Using the methods described above, we have been able to determine several GPI structures from proteins, which were difficult to purify in large amounts. The isolation of the protein of interest by SDS-polyacrylamide gel electrophoresis (SDS-PAGE) gives an extra dimension of purification, which ensures that the GPI analysis is of that protein and not any other contaminating material. SDS-PAGE is a particularly useful way of removing contaminating lipids, which are common in protein preparations.
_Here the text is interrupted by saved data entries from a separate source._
/-! ## Hazards -/

/-- With `PIPELINE_HAZARD_POLICY = refuse` an instruction is not run right after an explicit write of a register it uses
as the table of 70_reset_and_hazards.md R460 lists; with `sequential` it always is. The rows: CP, naming a general register;
SP, STKOV, STKUN, using the stack; DPPk, `mem` or `[...]` addressing outside an EXTP or EXTS override; PSW, reading a flag,
PSW as an operand, or TRAP; SYSCON, TRAP, RETI, `mem` or `[...]` addressing; no other register. A WORD or BYTE operand
written to a core register is noted for the next instruction; pushes, pops, pointer updates, flags and trap entries are
not; a NOP lifts the refusal. That these writes are noted as data, and that cc_UC reads no flag, is the model's choice (log
entries 13 and 46). -/
def Obligations.HazardRule : Prop :=
  (∀ (s : State) (i : Instr), Quiet s → fetchInstr s = .ok i →
     (s.cfg.hazards = .sequential → step s = mapNext (afterInstr i) (runInstr i s)) ∧
     (s.cfg.hazards = .refuse →
       ((∀ r ∈ s.lastWrites, usesCore r i s = false) → step s = mapNext (afterInstr i) (runInstr i s)) ∧
       ((∃ r ∈ s.lastWrites, usesCore r i s = true) →
         ∃ r ∈ s.lastWrites, usesCore r i s = true ∧ step s = .refused (.pipelineHazard r)))) ∧
  (∀ (i : Instr) (s : State),
     let usesStack := i.mnemonic ∈
       [.push, .pop, .scxt, .pcall, .retp, .calla, .calli, .callr, .calls, .ret, .rets, .reti, .trap]
     let inData := ∃ l ∈ operandLocs i, (∃ a, l = .mem a) ∨ (∃ n, l = .ind n) ∨ (∃ n, l = .indInc n) ∨
       (∃ n, l = .indDec n) ∨ (∃ n d, l = .indDisp n d)
     (usesCore .cp i s = true ↔ ∃ l ∈ operandLocs i, (∃ n, l = .rw n) ∨ (∃ n, l = .rb n) ∨
       (∃ r, (l = .reg r ∨ l = .bitoff r) ∧ 0xF0 ≤ r.toNat) ∨ (∃ n, l = .ind n) ∨ (∃ n, l = .indInc n) ∨
       (∃ n, l = .indDec n) ∨ (∃ n d, l = .indDisp n d)) ∧
     (usesCore .sp i s = true ↔ usesStack) ∧ (usesCore .stkov i s = true ↔ usesStack) ∧
     (usesCore .stkun i s = true ↔ usesStack) ∧
     (∀ k, usesCore (.dpp k) i s = true ↔ s.seq.page = none ∧ s.seq.seg = none ∧ inData) ∧
     (usesCore .psw i s = true ↔
       i.mnemonic ∈ [.addc, .addcb, .subc, .subcb, .trap] ∨
       (∃ cc n a rel, cc ≠ .uc ∧ (i = .calla cc a ∨ i = .jmpa cc a ∨ i = .calli cc n ∨ i = .jmpi cc n ∨ i = .jmpr cc rel)) ∨
       (∃ l w pa u, (l, w) ∈ readLocs i ∧ l.addr w s = .ok (pa, u) ∧ classify s.cfg pa = .core .psw)) ∧
     (usesCore .syscon i s = true ↔ i.mnemonic ∈ [.trap, .reti] ∨ inData) ∧
     (∀ r ∈ [CoreReg.csp, .mdh, .mdl, .mdc, .zeros, .ones, .tfr, .wdt, .wdtcon], usesCore r i s = false)) ∧
  (∀ (pa : PhysAddr) (s t : State),
     let noted := match classify s.cfg pa with
       | .core r => r :: s.lastWrites
       | _ => s.lastWrites
     (∀ v, writeDstW pa v s = .ok t → t.lastWrites = noted) ∧ (∀ v, writeDstB pa v s = .ok t → t.lastWrites = noted)) ∧
  (∀ s t : State,
     (∀ v, push v s = .ok t → t.lastWrites = s.lastWrites) ∧
     (∀ v, pop s = .ok (v, t) → t.lastWrites = s.lastWrites) ∧
     (∀ (l : Loc) (w : Width), l.before w s = .ok t ∨ l.after w s = .ok t → t.lastWrites = s.lastWrites) ∧
     (∀ f, (s.setFlags f).lastWrites = s.lastWrites) ∧
     (∀ n ret level, enterTrap n ret level s = .ok t → t.lastWrites = s.lastWrites) ∧
     (returnFromTrap s = .ok t → t.lastWrites = s.lastWrites)) ∧
  (∀ s : State, ∃ t, exec .nop { s with lastWrites := [] } = .next t ∧ t.lastWrites = [])

/-! ## Arithmetic and logic -/

/-- ADD, ADDC, SUB, SUBC, CMP, AND, OR, XOR: op1 and op2 are read in this order, op2 with its post-increment, the flags
are written, then, but for CMP, op1 (40_arith_logic.md R140, R145 to R168; 20_memory.md R68, R77). -/
def Obligations.AluWordResult : Prop :=
  ∀ (i : Instr) (op : AluOp) (dst : Loc) (src : Src 16) (s : State),
    aluWordForm i = some (op, dst, src) → BankInRam s →
    accessStop .word (effAddr dst .word s) s.cfg = none → sourceStop .word src s = none →
    let pa := effAddr dst .word s
    let a := (loadedW pa s).1
    let b := (sourceW src (loadedW pa s).2).1
    let x := op.compute a b s.flags
    let u := ((sourceW src (loadedW pa s).2).2).setFlags x.2
    (op ≠ .cmp → writeStop .word pa x.1 s = none) →
    exec i s = .next ((if op = .cmp then u else putW pa x.1 u).advance i.length)

/-- ADDB, ADDCB, SUBB, SUBCB, CMPB, ANDB, ORB, XORB, as the WORD forms (40_arith_logic.md R141, R146 to R168). -/
def Obligations.AluByteResult : Prop :=
  ∀ (i : Instr) (op : AluOp) (dst : Loc) (src : Src 8) (s : State),
    aluByteForm i = some (op, dst, src) → BankInRam s →
    accessStop .byte (effAddr dst .byte s) s.cfg = none → sourceStop .byte src s = none →
    let pa := effAddr dst .byte s
    let a := (loadedB pa s).1
    let b := (sourceB src (loadedB pa s).2).1
    let x := op.compute a b s.flags
    let u := ((sourceB src (loadedB pa s).2).2).setFlags x.2
    (op ≠ .cmp → writeStop .byte pa (wordOfByte pa.toNat x.1) s = none) →
    exec i s = .next ((if op = .cmp then u else putB pa x.1 u).advance i.length)

/-- CMPI1, CMPI2, CMPD1, CMPD2: the flags of op1 - op2, then op1 moved by 1 or 2 (40_arith_logic.md R153 to R156). NEG,
NEGB, CPL, CPLB: the negative with the flags of 0 - op1, the complement with the logic flags (R157 to R160). -/
def Obligations.RegisterOnlyResult : Prop :=
  (∀ (i : Instr) (δ : Word) (n : BitVec 4) (src : Src 16) (s : State),
     compareForm i = some (δ, n, src) → BankInRam s → sourceStop .word src s = none →
     let a := gprWord n s
     exec i s =
       .next ((((sourceW src s).2.setFlags (subFlags a (sourceW src s).1 false).2).setGpr n (a + δ)).advance i.length)) ∧
  (∀ (s : State) (n : BitVec 4), BankInRam s →
     exec (.neg n) s =
       .next (((s.setFlags (subFlags 0 (gprWord n s) false).2).setGpr n (-gprWord n s)).advance 2) ∧
     exec (.cpl n) s =
       .next (((s.setFlags (logicFlags (gprWord n s) (~~~gprWord n s))).setGpr n (~~~gprWord n s)).advance 2) ∧
     exec (.negb n) s =
       .next (((s.setFlags (subFlags 0 (gprByte n s) false).2).storeByte (gprByteAddr s n).toNat (-gprByte n s)).advance 2) ∧
     exec (.cplb n) s =
       .next (((s.setFlags (logicFlags (gprByte n s) (~~~gprByte n s))).storeByte (gprByteAddr s n).toNat
         (~~~gprByte n s)).advance 2))

/-- `AddFlags` (R142): the result wraps, E says that op2 is 0x8000 or 0x80, C is the carry out, V says that the signed
sum does not fit, which is the identity of the signs. -/
def Obligations.AddFlagsRule : Prop :=
  ∀ (w : Nat) (a b : BitVec w) (cin : Bool), w = 16 ∨ w = 8 →
    let x := addFlags a b cin
    let sum : Int := a.toInt + b.toInt + bitNat cin
    x.1 = a + b + BitVec.ofNat w (bitNat cin) ∧
    (x.2.e = true ↔ b.toNat = 2 ^ (w - 1)) ∧ (x.2.z = true ↔ x.1 = 0) ∧ x.2.n = x.1.msb ∧
    (x.2.c = true ↔ 2 ^ w ≤ a.toNat + b.toNat + bitNat cin) ∧
    (x.2.v = true ↔ sum < -(2 ^ (w - 1)) ∨ sum > 2 ^ (w - 1) - 1) ∧
    (x.2.v = true ↔ a.msb = b.msb ∧ x.1.msb ≠ a.msb)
Sadly, these proteomic methods do have disadvantages as well as their obvious advantages of scale. The GC column used for the inositol analysis after acid hydrolysis will become contaminated and make it useless for non-SIM work. The same contamination causes the MS ion source to require frequent cleaning. The use of aq. HF will remove any other groups (e.g. ethanolamine) attached to the GPI through phosphate bonds in addition to those phosphate linkages between the glycan and protein and the inositol and lipid. Therefore, it has to be assumed that the ethanolamine phosphate linkage between the C-terminus of the protein is to the third mannose of the glycan, however all the structures analysed by more conventional techniques have repeatedly demonstrated this general arrangement. The permethylated glycan experiment provides only the mass of the GPI glycan, any further information about the glycan structure must be achieved by other methods such as labeling with a radioactive or fluorescent probe at the reducing end of the molecule and exo-glycosidase sequencing by chromatography or high performance thin layer chromatography. This technique also uses aq. HF which, despite the small quantities used, requires careful handling. The removal of the HF by freeze drying also has long-term deleterious consequences for the machinery used.